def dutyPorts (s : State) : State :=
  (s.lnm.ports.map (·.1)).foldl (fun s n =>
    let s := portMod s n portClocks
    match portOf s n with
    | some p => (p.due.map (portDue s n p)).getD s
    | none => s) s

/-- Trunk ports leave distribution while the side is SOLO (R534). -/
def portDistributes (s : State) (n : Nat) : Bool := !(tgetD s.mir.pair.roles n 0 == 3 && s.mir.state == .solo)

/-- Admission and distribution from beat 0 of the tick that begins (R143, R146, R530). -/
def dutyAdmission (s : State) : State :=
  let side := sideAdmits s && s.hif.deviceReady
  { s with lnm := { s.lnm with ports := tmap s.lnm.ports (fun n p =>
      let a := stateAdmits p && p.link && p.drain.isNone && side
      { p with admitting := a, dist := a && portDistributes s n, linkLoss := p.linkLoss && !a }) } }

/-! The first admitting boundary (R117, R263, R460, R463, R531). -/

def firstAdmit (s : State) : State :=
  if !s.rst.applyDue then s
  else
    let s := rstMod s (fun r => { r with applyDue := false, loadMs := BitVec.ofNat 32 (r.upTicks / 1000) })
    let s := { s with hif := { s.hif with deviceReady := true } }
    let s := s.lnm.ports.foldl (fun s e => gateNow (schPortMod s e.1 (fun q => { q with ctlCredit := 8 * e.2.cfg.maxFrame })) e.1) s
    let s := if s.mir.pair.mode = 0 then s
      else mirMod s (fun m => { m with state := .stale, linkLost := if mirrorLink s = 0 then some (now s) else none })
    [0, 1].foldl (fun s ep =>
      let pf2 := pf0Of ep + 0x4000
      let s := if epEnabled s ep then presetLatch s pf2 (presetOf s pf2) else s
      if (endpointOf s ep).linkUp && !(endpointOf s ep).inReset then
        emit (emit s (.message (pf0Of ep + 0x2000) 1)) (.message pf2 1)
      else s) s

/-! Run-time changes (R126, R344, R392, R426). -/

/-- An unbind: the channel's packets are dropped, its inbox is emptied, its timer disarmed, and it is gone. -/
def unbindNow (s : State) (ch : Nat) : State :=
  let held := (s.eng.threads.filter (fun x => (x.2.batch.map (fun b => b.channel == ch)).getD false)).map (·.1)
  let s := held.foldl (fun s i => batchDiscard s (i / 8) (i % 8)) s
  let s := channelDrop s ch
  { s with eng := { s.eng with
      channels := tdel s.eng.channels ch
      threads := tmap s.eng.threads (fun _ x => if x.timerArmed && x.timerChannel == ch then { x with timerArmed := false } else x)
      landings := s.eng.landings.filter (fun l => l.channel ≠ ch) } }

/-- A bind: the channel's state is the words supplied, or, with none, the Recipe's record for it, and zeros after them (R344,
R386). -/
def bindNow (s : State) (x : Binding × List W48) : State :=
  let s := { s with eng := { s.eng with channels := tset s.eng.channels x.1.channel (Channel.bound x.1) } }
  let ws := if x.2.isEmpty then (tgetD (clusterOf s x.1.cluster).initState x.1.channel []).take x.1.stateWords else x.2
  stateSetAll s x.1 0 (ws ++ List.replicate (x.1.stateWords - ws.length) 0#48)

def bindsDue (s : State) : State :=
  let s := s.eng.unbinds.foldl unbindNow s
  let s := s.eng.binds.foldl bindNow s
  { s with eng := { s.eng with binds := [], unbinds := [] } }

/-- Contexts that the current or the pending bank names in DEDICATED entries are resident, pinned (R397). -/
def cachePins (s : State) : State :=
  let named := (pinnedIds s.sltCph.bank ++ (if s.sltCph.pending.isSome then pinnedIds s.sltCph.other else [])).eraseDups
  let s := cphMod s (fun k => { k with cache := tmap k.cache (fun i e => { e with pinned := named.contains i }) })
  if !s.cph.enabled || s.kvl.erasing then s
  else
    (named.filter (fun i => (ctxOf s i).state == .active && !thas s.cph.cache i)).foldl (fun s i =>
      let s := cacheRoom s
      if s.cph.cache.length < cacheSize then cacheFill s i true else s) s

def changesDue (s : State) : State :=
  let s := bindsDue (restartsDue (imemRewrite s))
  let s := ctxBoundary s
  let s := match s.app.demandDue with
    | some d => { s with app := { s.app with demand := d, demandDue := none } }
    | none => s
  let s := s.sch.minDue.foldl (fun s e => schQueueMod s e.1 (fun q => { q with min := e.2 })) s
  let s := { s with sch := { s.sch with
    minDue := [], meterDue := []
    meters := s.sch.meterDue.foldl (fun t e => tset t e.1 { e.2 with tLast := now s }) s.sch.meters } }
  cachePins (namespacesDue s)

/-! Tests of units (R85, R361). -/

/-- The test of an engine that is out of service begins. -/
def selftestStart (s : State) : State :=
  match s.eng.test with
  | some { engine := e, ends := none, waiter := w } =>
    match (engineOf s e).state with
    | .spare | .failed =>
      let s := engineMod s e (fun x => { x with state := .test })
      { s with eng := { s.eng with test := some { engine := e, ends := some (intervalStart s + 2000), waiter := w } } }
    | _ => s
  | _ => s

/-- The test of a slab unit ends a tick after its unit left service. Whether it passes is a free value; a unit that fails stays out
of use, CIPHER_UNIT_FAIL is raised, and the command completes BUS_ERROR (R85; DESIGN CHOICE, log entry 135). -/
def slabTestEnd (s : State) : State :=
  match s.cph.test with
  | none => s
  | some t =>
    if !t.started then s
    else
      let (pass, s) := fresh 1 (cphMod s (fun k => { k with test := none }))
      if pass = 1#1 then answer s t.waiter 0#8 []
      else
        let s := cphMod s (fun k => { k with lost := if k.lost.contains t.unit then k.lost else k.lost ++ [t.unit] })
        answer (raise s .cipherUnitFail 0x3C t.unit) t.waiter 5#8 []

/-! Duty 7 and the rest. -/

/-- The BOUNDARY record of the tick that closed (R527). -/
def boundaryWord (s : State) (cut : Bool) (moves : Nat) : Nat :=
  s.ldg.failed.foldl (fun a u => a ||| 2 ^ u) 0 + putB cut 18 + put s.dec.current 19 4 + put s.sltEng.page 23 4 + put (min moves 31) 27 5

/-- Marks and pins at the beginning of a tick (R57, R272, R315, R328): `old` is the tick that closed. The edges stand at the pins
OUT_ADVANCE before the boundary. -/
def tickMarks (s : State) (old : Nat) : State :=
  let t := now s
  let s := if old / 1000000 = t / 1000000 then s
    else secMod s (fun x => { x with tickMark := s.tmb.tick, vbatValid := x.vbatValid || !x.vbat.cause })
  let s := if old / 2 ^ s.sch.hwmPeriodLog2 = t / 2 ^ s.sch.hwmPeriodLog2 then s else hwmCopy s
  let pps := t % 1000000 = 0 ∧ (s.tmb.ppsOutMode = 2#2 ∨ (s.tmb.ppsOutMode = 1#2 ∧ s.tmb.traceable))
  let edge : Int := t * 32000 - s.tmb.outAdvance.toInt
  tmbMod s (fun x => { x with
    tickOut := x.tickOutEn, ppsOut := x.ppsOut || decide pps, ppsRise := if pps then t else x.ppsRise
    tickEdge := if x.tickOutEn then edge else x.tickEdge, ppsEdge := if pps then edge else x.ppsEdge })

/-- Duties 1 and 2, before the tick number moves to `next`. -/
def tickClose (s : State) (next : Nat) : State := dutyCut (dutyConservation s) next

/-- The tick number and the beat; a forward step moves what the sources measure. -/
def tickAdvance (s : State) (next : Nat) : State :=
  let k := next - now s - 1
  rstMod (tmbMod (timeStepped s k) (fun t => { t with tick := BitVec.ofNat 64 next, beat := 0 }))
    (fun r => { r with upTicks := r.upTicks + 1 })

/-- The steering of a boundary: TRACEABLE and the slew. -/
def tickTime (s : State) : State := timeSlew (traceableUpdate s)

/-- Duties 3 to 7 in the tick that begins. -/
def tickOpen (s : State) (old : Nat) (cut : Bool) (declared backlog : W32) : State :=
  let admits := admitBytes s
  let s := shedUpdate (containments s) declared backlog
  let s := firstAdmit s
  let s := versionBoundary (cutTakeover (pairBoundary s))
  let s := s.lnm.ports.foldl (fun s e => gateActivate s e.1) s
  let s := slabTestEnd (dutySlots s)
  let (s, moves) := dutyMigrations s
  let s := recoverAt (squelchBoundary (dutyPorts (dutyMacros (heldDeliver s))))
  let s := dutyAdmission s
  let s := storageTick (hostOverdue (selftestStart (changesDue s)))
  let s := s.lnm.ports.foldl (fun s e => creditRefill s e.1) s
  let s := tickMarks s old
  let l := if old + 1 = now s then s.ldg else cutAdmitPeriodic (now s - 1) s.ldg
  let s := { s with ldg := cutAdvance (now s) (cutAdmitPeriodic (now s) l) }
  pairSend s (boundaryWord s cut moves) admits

:::

> **Task**: Within the data above, the lines from the one with "def selftestStart (s" to the one with "def slabTestEnd (s" must be repeated exactly; no other line belongs in the answer.

> **Solution for this task**:
def selftestStart (s : State) : State :=
  match s.eng.test with
  | some { engine := e, ends := none, waiter := w } =>
    match (engineOf s e).state with
    | .spare | .failed =>
      let s := engineMod s e (fun x => { x with state := .test })
      { s with eng := { s.eng with test := some { engine := e, ends := some (intervalStart s + 2000), waiter := w } } }
    | _ => s
  | _ => s

/-- The test of a slab unit ends a tick after its unit left service. Whether it passes is a free value; a unit that fails stays out
of use, CIPHER_UNIT_FAIL is raised, and the command completes BUS_ERROR (R85; DESIGN CHOICE, log entry 135). -/
def slabTestEnd (s : State) : State :=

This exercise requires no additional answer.